Content starts
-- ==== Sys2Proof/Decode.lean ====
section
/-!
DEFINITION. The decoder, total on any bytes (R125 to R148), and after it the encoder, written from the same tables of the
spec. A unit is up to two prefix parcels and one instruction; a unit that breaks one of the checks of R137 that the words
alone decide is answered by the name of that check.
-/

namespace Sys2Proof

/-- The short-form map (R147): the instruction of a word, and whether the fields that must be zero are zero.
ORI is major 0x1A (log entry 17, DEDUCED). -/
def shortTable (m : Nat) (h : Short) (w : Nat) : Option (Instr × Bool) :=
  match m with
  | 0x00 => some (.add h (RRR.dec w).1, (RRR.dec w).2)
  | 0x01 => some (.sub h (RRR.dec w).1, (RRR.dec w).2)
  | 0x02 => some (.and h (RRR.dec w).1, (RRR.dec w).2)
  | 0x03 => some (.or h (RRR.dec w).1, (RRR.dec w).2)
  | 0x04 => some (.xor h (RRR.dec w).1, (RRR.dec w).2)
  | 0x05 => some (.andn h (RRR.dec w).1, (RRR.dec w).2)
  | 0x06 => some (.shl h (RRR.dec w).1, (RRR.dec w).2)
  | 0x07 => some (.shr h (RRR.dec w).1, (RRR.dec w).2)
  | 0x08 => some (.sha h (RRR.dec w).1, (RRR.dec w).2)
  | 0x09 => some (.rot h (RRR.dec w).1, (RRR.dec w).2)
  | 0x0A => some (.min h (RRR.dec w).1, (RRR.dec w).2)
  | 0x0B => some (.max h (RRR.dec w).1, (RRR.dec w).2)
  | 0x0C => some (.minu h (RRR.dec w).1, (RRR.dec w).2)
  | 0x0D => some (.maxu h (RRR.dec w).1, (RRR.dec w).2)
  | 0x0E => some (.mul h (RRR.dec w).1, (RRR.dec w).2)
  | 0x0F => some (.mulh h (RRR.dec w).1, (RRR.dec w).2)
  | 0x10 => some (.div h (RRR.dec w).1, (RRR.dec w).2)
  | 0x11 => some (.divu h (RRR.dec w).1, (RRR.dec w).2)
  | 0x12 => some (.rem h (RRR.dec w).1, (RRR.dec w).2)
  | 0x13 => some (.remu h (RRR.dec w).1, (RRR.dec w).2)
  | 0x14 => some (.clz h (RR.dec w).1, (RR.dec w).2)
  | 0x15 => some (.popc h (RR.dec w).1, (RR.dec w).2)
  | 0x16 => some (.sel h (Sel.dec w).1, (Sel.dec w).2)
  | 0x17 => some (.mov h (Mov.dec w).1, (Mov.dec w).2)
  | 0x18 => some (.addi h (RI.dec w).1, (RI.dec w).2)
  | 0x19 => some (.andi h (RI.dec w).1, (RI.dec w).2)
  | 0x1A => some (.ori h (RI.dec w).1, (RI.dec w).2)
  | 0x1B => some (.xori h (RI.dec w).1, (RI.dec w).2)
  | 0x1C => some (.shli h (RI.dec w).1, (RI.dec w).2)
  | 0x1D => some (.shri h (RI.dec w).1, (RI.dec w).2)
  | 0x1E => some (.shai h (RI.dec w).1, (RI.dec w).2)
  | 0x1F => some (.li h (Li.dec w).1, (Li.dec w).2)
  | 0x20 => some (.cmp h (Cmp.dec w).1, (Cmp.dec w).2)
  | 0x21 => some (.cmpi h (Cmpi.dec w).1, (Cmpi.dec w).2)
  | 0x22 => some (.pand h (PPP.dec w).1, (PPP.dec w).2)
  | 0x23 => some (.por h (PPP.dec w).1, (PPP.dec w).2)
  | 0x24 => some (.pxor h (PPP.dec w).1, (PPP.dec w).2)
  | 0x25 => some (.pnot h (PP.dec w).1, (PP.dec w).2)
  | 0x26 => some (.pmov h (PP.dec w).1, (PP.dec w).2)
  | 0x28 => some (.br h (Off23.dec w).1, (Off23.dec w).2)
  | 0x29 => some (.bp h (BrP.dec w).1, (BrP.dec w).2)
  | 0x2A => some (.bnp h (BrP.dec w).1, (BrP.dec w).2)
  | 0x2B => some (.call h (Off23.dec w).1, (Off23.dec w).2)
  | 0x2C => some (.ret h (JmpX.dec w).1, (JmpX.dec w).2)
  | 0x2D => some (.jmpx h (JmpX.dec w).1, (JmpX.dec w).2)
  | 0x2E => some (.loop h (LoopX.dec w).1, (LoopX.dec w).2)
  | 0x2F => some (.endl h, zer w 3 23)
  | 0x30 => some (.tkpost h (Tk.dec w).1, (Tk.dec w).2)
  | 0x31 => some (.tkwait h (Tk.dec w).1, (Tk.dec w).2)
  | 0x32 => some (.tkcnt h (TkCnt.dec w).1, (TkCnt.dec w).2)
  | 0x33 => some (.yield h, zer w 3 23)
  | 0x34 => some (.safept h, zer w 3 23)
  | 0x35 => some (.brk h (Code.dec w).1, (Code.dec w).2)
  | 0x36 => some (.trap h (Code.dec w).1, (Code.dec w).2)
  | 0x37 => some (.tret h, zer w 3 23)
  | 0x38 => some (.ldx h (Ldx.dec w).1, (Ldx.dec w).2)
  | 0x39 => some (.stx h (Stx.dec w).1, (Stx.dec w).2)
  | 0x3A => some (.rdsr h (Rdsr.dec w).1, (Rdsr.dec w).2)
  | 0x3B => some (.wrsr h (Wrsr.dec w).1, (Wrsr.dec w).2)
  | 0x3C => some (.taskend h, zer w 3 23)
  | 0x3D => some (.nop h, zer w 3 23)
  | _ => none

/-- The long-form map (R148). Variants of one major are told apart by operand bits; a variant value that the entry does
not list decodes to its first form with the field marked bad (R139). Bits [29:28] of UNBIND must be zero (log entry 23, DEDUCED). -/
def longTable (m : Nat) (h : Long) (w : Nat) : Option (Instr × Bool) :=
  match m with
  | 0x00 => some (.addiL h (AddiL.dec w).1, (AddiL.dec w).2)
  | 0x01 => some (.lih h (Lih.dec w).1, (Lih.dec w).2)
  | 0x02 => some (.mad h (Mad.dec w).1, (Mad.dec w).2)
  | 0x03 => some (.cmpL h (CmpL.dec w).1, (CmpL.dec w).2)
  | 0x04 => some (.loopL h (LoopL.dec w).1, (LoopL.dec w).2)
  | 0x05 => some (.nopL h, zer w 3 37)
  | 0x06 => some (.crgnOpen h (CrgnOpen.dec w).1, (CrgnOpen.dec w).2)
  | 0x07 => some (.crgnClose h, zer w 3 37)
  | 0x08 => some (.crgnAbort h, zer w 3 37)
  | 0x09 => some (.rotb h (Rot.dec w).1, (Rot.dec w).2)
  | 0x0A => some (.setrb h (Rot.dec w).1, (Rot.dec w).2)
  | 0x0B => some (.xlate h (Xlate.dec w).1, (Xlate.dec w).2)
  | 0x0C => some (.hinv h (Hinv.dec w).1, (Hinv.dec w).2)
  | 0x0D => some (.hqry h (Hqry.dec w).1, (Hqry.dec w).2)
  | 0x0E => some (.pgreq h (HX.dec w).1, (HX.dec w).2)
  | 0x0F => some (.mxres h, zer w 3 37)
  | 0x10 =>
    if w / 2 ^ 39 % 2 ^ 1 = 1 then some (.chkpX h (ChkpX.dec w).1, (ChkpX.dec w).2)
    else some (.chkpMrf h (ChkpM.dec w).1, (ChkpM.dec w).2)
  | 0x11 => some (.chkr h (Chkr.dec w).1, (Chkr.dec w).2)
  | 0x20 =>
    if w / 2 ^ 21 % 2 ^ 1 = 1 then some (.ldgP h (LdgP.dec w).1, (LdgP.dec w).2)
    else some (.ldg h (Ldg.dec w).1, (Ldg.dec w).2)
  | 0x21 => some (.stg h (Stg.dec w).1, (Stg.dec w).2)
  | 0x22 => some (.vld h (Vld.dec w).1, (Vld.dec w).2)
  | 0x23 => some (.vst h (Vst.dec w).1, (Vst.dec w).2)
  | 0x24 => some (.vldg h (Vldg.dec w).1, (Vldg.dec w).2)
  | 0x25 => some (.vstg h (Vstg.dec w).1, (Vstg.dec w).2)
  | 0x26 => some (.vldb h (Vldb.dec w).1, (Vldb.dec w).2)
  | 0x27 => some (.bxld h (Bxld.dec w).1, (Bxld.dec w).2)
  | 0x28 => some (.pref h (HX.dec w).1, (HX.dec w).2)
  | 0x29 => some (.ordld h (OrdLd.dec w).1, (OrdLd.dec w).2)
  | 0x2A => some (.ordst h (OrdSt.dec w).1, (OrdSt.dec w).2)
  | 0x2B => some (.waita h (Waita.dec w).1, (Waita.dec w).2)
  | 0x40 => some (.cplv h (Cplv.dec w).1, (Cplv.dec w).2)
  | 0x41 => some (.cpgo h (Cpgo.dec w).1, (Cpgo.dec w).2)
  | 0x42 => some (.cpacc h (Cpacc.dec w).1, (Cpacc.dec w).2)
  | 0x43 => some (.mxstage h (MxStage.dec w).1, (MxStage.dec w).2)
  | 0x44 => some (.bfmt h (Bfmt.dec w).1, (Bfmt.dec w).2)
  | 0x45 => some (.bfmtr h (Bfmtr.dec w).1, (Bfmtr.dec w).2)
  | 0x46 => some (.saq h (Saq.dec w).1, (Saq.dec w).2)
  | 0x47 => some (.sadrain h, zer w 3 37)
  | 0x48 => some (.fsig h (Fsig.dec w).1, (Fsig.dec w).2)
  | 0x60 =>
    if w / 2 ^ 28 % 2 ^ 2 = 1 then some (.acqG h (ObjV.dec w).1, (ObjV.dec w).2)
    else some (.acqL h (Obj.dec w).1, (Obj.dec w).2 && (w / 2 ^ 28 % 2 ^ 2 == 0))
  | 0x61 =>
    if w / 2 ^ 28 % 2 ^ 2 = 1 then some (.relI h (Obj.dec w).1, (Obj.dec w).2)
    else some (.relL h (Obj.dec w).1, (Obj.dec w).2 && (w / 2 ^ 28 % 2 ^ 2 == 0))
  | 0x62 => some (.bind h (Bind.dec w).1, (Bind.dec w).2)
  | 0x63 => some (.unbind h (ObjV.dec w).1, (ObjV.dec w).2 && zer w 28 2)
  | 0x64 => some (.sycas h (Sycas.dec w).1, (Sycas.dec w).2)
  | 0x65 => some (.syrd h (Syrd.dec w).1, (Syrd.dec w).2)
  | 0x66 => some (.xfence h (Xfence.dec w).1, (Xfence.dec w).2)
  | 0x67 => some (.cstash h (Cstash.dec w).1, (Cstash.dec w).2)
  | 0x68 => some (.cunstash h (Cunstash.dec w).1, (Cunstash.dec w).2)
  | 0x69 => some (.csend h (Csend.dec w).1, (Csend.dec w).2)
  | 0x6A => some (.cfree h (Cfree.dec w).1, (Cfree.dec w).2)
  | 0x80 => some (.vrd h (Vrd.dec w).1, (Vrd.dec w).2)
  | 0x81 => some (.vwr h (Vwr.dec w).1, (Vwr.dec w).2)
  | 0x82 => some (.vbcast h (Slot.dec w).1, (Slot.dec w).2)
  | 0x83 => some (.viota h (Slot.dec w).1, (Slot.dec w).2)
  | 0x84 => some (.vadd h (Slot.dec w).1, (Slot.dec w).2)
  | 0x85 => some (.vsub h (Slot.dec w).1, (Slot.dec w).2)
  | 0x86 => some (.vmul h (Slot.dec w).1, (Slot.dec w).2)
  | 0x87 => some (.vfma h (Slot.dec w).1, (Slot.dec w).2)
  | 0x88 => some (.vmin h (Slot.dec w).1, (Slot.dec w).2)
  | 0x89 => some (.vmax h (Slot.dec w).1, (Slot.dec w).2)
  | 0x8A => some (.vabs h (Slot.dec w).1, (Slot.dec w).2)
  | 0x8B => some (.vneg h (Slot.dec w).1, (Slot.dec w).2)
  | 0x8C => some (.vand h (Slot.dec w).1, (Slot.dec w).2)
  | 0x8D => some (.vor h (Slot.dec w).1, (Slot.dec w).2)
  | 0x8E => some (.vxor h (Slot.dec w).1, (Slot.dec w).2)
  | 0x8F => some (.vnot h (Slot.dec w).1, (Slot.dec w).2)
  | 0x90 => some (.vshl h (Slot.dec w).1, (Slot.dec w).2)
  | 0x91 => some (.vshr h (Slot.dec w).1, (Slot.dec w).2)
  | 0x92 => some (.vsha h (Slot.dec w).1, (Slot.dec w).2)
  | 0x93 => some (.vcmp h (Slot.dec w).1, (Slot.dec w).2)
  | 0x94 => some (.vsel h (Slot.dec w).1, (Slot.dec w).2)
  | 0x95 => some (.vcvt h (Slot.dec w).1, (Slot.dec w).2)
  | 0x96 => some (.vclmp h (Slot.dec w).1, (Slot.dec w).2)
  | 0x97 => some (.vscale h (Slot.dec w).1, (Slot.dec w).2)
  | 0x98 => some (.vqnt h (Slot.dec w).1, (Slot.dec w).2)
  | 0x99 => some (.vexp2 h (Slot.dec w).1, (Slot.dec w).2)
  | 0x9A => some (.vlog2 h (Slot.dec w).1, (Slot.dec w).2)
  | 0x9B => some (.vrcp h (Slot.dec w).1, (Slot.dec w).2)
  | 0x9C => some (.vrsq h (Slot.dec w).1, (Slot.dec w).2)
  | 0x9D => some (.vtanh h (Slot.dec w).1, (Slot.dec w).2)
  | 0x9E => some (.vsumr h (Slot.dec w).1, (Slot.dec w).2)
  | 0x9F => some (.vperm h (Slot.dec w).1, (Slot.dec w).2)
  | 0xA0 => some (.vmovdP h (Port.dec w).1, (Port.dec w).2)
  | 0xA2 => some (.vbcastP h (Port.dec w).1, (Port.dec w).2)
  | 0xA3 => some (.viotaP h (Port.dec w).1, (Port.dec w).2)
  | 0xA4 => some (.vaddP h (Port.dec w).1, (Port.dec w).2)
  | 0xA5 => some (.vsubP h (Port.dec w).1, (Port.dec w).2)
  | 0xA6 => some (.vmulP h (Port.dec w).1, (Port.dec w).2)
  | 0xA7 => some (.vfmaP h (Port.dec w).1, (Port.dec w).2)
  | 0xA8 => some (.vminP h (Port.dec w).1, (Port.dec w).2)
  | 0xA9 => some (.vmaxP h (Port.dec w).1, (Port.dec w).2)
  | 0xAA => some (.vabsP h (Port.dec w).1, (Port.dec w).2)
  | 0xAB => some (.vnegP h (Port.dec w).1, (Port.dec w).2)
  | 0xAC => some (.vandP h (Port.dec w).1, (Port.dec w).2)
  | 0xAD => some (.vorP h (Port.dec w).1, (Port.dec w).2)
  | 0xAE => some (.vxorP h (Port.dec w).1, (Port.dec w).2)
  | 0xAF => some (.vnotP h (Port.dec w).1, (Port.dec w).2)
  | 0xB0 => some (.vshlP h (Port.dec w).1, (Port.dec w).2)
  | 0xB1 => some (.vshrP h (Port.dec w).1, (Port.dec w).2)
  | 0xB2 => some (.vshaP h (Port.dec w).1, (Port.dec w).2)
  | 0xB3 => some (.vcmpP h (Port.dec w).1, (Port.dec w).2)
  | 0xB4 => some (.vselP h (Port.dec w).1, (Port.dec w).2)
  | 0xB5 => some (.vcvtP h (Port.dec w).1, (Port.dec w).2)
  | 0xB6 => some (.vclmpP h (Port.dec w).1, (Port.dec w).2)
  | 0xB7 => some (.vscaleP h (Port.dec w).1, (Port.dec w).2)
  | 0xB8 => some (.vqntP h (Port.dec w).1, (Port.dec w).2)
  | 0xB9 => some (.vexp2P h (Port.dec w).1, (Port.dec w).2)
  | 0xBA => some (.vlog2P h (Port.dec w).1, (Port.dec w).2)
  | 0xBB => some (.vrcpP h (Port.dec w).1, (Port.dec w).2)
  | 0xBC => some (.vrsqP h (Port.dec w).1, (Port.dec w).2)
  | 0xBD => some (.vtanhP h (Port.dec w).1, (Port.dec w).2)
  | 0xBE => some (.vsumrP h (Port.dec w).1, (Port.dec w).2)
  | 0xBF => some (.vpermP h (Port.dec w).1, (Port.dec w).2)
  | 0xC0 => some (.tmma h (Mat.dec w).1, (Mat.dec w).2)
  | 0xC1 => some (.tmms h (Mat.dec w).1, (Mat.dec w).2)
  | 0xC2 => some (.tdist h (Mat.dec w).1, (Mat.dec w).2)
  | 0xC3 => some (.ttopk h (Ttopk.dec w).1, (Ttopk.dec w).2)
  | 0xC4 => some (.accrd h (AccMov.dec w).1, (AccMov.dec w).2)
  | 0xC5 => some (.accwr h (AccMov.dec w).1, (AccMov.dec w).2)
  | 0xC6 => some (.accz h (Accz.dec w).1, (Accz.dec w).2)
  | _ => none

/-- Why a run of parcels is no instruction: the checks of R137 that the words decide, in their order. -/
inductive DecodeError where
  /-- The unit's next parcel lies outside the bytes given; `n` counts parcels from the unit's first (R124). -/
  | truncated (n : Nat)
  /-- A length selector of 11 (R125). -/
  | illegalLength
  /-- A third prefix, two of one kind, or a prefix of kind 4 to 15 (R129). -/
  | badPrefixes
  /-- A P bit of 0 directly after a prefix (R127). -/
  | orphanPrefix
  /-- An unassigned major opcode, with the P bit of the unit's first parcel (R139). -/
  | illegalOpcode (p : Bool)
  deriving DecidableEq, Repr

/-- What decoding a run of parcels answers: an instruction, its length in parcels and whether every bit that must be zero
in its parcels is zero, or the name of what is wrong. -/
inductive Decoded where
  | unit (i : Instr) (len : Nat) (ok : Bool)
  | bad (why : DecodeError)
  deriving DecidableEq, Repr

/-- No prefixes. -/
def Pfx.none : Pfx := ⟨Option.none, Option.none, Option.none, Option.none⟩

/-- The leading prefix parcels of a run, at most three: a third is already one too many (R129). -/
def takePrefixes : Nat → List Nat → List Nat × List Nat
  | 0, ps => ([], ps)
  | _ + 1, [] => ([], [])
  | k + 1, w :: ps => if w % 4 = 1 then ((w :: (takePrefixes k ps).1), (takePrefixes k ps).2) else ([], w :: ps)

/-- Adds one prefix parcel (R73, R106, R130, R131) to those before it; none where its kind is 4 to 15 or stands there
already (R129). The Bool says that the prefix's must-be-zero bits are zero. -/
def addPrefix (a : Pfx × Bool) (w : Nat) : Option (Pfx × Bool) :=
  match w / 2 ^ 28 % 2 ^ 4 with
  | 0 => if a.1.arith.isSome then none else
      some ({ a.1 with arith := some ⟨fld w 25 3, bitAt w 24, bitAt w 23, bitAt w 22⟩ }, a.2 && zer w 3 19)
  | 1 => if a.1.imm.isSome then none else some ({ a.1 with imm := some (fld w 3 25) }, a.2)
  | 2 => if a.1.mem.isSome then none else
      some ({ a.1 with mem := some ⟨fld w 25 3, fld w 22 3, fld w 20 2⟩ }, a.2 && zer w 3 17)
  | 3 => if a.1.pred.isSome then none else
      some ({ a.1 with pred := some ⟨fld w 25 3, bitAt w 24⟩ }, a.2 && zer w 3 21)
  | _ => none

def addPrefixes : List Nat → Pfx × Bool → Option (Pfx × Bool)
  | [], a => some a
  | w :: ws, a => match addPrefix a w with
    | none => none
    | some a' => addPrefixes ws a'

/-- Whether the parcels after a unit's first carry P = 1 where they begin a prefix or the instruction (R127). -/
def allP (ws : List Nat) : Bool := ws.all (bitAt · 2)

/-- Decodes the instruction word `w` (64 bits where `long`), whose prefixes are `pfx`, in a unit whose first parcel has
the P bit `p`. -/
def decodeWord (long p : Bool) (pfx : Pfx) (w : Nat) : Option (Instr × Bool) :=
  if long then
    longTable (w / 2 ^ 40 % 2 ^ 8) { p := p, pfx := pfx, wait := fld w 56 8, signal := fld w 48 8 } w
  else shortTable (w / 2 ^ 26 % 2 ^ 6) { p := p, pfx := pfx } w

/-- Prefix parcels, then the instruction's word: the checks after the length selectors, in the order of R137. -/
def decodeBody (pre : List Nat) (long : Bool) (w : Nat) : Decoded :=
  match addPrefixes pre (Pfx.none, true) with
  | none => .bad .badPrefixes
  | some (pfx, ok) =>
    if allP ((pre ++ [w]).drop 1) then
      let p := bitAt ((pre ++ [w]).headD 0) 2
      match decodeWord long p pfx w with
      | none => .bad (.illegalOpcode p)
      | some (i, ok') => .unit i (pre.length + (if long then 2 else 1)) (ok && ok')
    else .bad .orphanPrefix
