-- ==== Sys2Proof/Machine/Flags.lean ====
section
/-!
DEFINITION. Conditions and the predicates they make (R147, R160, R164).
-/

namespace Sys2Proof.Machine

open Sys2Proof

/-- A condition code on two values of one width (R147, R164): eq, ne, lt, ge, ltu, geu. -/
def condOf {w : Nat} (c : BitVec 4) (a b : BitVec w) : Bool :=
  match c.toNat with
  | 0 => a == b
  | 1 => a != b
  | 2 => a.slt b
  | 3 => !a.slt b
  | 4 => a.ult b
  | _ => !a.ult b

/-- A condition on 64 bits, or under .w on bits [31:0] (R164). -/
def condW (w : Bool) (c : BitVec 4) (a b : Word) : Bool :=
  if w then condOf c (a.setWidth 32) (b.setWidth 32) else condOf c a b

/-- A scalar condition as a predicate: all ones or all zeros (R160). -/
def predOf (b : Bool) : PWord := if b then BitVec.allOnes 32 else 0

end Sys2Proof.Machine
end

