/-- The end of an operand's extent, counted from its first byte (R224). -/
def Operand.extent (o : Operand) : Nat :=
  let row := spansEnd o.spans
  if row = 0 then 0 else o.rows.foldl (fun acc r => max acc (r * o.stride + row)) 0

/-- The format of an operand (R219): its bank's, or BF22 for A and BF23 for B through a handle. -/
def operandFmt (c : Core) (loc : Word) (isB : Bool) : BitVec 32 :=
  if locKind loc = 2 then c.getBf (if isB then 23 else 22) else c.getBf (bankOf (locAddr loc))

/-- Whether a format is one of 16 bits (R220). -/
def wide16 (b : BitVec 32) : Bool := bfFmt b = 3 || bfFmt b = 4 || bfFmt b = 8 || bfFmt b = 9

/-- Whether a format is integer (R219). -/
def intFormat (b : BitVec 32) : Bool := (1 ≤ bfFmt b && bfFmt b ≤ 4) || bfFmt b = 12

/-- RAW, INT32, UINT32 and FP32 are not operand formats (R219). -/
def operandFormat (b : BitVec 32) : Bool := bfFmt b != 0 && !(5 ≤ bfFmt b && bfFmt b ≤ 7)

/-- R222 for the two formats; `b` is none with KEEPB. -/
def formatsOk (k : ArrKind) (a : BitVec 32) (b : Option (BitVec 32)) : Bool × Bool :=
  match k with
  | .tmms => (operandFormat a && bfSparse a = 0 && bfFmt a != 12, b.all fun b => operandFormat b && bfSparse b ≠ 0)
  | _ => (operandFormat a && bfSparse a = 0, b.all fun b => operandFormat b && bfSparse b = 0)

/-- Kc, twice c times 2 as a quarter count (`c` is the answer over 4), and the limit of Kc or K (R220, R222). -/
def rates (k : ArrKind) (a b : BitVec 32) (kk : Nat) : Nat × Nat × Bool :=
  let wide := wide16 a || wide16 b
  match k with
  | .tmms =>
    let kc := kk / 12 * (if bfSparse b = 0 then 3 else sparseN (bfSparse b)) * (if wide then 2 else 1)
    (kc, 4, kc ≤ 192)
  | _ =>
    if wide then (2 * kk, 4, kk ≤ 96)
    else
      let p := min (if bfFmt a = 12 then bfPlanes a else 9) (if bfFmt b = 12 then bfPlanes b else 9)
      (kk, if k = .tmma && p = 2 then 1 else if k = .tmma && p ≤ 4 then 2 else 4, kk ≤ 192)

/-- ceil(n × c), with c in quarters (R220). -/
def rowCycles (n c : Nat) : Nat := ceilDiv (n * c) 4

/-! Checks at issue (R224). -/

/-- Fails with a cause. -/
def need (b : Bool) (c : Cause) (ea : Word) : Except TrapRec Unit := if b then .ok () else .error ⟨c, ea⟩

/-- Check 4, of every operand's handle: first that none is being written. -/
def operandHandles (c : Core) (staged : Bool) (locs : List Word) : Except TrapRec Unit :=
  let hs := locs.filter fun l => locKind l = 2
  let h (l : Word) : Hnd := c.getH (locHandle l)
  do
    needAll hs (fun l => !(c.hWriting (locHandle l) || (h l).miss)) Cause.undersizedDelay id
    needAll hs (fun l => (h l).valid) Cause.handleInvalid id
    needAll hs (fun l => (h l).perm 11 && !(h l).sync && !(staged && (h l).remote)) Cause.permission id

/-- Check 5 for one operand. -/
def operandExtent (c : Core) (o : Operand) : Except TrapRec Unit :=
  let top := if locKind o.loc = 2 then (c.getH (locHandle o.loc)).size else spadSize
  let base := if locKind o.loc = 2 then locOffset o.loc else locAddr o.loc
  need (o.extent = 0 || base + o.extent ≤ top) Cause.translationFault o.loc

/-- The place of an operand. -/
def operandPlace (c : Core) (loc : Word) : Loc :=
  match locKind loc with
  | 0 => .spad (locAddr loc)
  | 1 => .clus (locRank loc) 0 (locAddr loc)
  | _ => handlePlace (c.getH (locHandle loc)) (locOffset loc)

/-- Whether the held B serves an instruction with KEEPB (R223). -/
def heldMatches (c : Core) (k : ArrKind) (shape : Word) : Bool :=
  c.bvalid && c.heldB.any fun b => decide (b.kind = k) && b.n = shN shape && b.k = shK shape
Content ends
● **What you have to do**
Where a line of the entries above holds the word "operandFormat", return that line.

● **Written solution**
def operandFormat (b : BitVec 32) : Bool := bfFmt b != 0 && !(5 ≤ bfFmt b && bfFmt b ≤ 7)
  | .tmms => (operandFormat a && bfSparse a = 0 && bfFmt a != 12, b.all fun b => operandFormat b && bfSparse b ≠ 0)
  | _ => (operandFormat a && bfSparse a = 0, b.all fun b => operandFormat b && bfSparse b = 0)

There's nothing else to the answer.